Paired-end mode: (250.0, 15.0)
Loading BAM filename from: /mnt/f/spladder/C0_3.sort.bam
Filtered out 30 read pairs that were on same strand.
Filtered out 29 reads that had no paired mate.
Total read pairs: 516
No. reads discarded due to strand violation: 0
516 raw reads in event
So I am wondering if it is possible that you can show me which part should I to modify?
Firstly, My Bam file was sorted and indexed, the command "samtools view C0_3.sort.bam A01:16818-19507 " showed that there were a lot of reads.
Secondly,I modified the gff file, shown as:
A01 EVM gene 1913 2559 . - . ID=GH_A01G0001; A01 EVM mRNA 1913 2559 . - . ID=GH_A01G0001;Parent=GH_A01G0001; A01 EVM exon 2491 2559 . - . ID=exon:GH_A01G0001:1;Parent=GH_A01G0001; A01 EVM CDS 2491 2559 . - 0 ID=CDS:GH_A01G0001:1;Parent=GH_A01G0001; A01 EVM exon 2255 2365 . - . ID=exon:GH_A01G0001:2;Parent=GH_A01G0001; A01 EVM CDS 2255 2365 . - 0 ID=CDS:GH_A01G0001:2;Parent=GH_A01G0001; A01 EVM exon 1913 2134 . - . ID=exon:GH_A01G0001:3;Parent=GH_A01G0001; A01 EVM CDS 1913 2134 . - 0 ID=CDS:GH_A01G0001:3;Parent=GH_A01G0001;
The gff was indexed by code "index_gff --index tm-1.gff tm-1"

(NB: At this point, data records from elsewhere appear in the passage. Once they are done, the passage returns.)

theorem answer_cmpeq : answer (command (.cmpeq f) a b c) = ⟨0, verdict (packed f.width a == packed f.width b)⟩ :=
  (Operation.cmpeq f).answer_ok a b c (exec_cmpeq f _)

theorem answer_vclamp : answer (command (.vclamp n) a b c) =
    ⟨0, packFields 32 (fun i => clamp1 (lane a i) (lane b i) (lane c i)) n.count⟩ :=
  (Operation.vclamp n).answer_ok a b c (exec_vclamp n _)

theorem answer_vround : answer (command (.vround n) a b c) =
    ⟨0, packFields 32 (fun i => round1 (lane a i)) n.count⟩ :=
  (Operation.vround n).answer_ok a b c (exec_vround n _)

theorem answer_vtrunc : answer (command (.vtrunc n) a b c) =
    ⟨0, packFields 32 (fun i => trunc1 (lane a i)) n.count⟩ :=
  (Operation.vtrunc n).answer_ok a b c (exec_vtrunc n _)

theorem answer_vsat : answer (command (.vsat n) a b c) =
    ⟨0, packFields 32 (fun i => sat1 (lane a i)) n.count⟩ :=
  (Operation.vsat n).answer_ok a b c (exec_vsat n _)

theorem answer_vmadd : answer (command (.vmadd n) a b c) =
    ⟨0, packFields 32 (fun i => madd1 (lane a i) (lane b i) (lane c i)) n.count⟩ :=
  (Operation.vmadd n).answer_ok a b c (exec_vmadd n _)

end Answers

/-- A result depends on the fields it is made of. -/
theorem packFields_congr {w n : Nat} {f g : Nat → BitVec w} (h : ∀ i, i < n → f i = g i) :
    packFields w f n = packFields w g n := by
  induction n with
  | zero => rfl
  | succ n ih => rw [packFields, packFields, ih fun i hi => h i (by omega), h n (by omega)]

/-- A stored component depends on the low bits of its lane. -/
theorem storeInt_congr {w : Nat} {x y : Lane} (h : x.toNat % 2 ^ w = y.toNat % 2 ^ w) : storeInt w x = storeInt w y :=
  BitVec.eq_of_toNat_eq (by rw [storeInt_toNat, storeInt_toNat, h])

/-- A field of a packed integer lies within the integer's bits. -/
theorem field_congr {w m i : Nat} {x y : Bus} (h : packed (m * w) x = packed (m * w) y) (hi : i < m) :
    field w i x = field w i y := by
  apply BitVec.eq_of_getLsbD_eq
  intro k hk
  have hbit : w * i + k < m * w := by
    calc w * i + k < w * (i + 1) := by rw [Nat.mul_succ]; omega
      _ ≤ m * w := by rw [Nat.mul_comm m]; exact Nat.mul_le_mul_left w hi
  have hxy := congrArg (fun p => p.getLsbD (w * i + k)) h
  rw [field_getLsbD, field_getLsbD]
  simpa [packed, BitVec.getLsbD_extractLsb', hbit, hk] using hxy

/-- FROMP, UNPACK, DEC and CMPEQ read the packed integers of their operands. -/
theorem answers_of_packed_eq {f : Format} {a a' : Bus} (b b' c c' : Bus)
    (ha : packed f.width a = packed f.width a') :
    answer (command (.fromp f) a b c) = answer (command (.fromp f) a' b' c') ∧
    answer (command (.unpack f) a b c) = answer (command (.unpack f) a' b' c') ∧
    answer (command (.dec f) a b c) = answer (command (.dec f) a' b' c') ∧
    (packed f.width b = packed f.width b' →
      answer (command (.cmpeq f) a b c) = answer (command (.cmpeq f) a' b' c')) := by
  have hfield : ∀ i, i < f.arity → field f.bits i a = field f.bits i a' := fun i hi => field_congr ha hi
  refine ⟨?_, ?_, ?_, fun hb => ?_⟩
  · rw [answer_fromp, answer_fromp, packedResult, packedResult, ha]
  · rw [answer_unpack, answer_unpack, packFields_congr fun i hi => by rw [hfield i hi]]
  · rw [answer_dec, answer_dec, packFields_congr fun i hi => by rw [hfield i hi]]
  · rw [answer_cmpeq, answer_cmpeq, ha, hb]

/-- ENC and ENCS read the first lanes of `A`. -/
theorem answers_of_lanes_eq {f : Format} {a a' : Bus} (len : Nat) (b b' c c' : Bus)
    (ha : ∀ i, i < f.arity → lane a i = lane a' i) :
    answer (command (.enc f) a b c) = answer (command (.enc f) a' b' c') ∧
    answer (command (.encs len f) a b c) = answer (command (.encs len f) a' b' c') := by
  have henc : answer (command (.enc f) a b c) = answer (command (.enc f) a' b' c') := by
    rw [answer_enc, answer_enc, packFields_congr fun i hi => by rw [ha i hi]]
  exact ⟨henc, by rw [answer_encs, answer_encs, henc]⟩

/-- Settles O9: each operation's answer is made of the bits it names. -/
theorem unnamedOperandBitsHaveNoEffect : Obligations.UnnamedOperandBitsHaveNoEffect := by
  refine ⟨fun f a a' b b' c c' ha => ?_, fun f a a' b b' c c' ha => ?_, fun f len a a' b b' c c' ha => ?_,
    fun n a a' b b' c c' ha => ⟨?_, ?_, ?_, fun hbc => ⟨?_, ?_⟩⟩⟩
  · rw [← packed_eq_iff] at ha
    rw [← packed_eq_iff]
    exact answers_of_packed_eq b b' c c' ha
  · rw [answer_pack, answer_pack, packFields_congr fun i hi => storeInt_congr (ha i hi)]
  · exact answers_of_lanes_eq len b b' c c' ha
  · rw [answer_vround, answer_vround, packFields_congr fun i hi => by rw [ha i hi]]
  · rw [answer_vtrunc, answer_vtrunc, packFields_congr fun i hi => by rw [ha i hi]]
  · rw [answer_vsat, answer_vsat, packFields_congr fun i hi => by rw [ha i hi]]
  · rw [answer_vclamp, answer_vclamp,
      packFields_congr fun i hi => by rw [ha i hi, (hbc i hi).1, (hbc i hi).2]]
  · rw [answer_vmadd, answer_vmadd,
      packFields_congr fun i hi => by rw [ha i hi, (hbc i hi).1, (hbc i hi).2]]

end Sys2Proof.Machine
end

section
/-!
PROOFS. The transaction, edge by edge (10_state R22, R23, R33; 70_reset_and_hazards R270 to R277): what each edge does to the
invariant, and to two states that the host cannot tell apart.
-/

namespace Sys2Proof.Machine

/-- An idle state meets the invariant: there is no response and no request it speaks of. -/
theorem inv_of_idle {s : State} (hbusy : s.busy = false) (hvalid : s.rspValid = false) : s.Inv := by
  simp [State.Inv, hbusy, hvalid]

/-- A waiting request meets the invariant while it has waited fewer than `LATENCY` edges. -/
theorem inv_of_waiting {s : State} (hvalid : s.rspValid = false) (helapsed : s.elapsed < max 1 s.latency) : s.Inv := by
  simp only [State.Inv, hvalid]
  exact ⟨by simp, fun _ _ => helapsed⟩

/-- A presented response to the latched request meets the invariant. -/
theorem inv_of_presenting {s : State} (hbusy : s.busy = true) (hvalid : s.rspValid = true)
    (hanswer : answer s.latch = ⟨s.rspStatus, s.rspData⟩) : s.Inv := by
  simp [State.Inv, hbusy, hvalid, hanswer]

/-- The host's levels are no part of the invariant. -/
theorem inv_hostDrives {s : State} : (hostDrives s).Inv ↔ s.Inv := Iff.rfl

/-- The response is due when the edges waited, this one included, reach `LATENCY`. -/
theorem due_eq_false_iff {s : State} : s.due = false ↔ s.elapsed + 1 < s.latency := by
  simp [State.due]

theorem due_eq_true_iff {s : State} : s.due = true ↔ s.latency ≤ s.elapsed + 1 := decide_eq_true_iff

/-- Running the latched word presents the answer to the latched request. -/
theorem inv_of_runLatched {s t : State} (hbusy : s.busy = true) (h : runLatched s = .next t) : t.Inv := by
  obtain ⟨st, r, hrun⟩ := runLatched_eq_respond s.latch
  obtain rfl : respond st r s = t := by
    have hs := hrun s rfl
    rw [h] at hs
    cases hs
    rfl
  exact inv_of_presenting hbusy rfl (answer_of_runLatched (hrun _ rfl))

/-- Settles O12, by the cases of an edge: an idle edge leaves nothing to check, the accepting and the waiting edges keep the
count below `LATENCY`, and the due edge presents the answer to the latch. -/
theorem everyStepKeepsInv : Obligations.EveryStepKeepsInv := by
  intro s t hinv hstep
  rcases step_cases hstep with ⟨-, rfl⟩ | ⟨-, -, -, rfl⟩ | ⟨-, -, -, rfl⟩ | ⟨-, -, hbusy, -, u, hrun, rfl⟩ |
    ⟨-, -, -, hdue, rfl⟩ | ⟨-, -, -, -, rfl⟩ | ⟨-, -, -, -, rfl⟩ <;> rw [inv_hostDrives]
  · exact inv_of_idle rfl rfl
  · exact inv_of_idle rfl rfl
  · exact hinv
  · exact inv_of_runLatched hbusy hrun
  · rw [due_eq_false_iff] at hdue
    exact inv_of_waiting rfl (lt_max_of_lt_right hdue)
  · exact inv_of_waiting rfl (lt_max_of_lt_left Nat.one_pos)
  · exact inv_of_idle rfl rfl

And I ran: miso --run tm-1 C0_3.sort.bam --output-dir C0_3 --read-len 150 --paired-end 250 15 --settings-filename miso_settings.txt
Then many directions were generated, however there was no result in each chromosome direction
I checked the log in batch-logs, there were some read, shown as:
Only 5 reads in gene, skipping (needed >= 20 reads) Computing Psi for 1 genes...
So I am wondering if it is possible that you can show me which part should I to modify?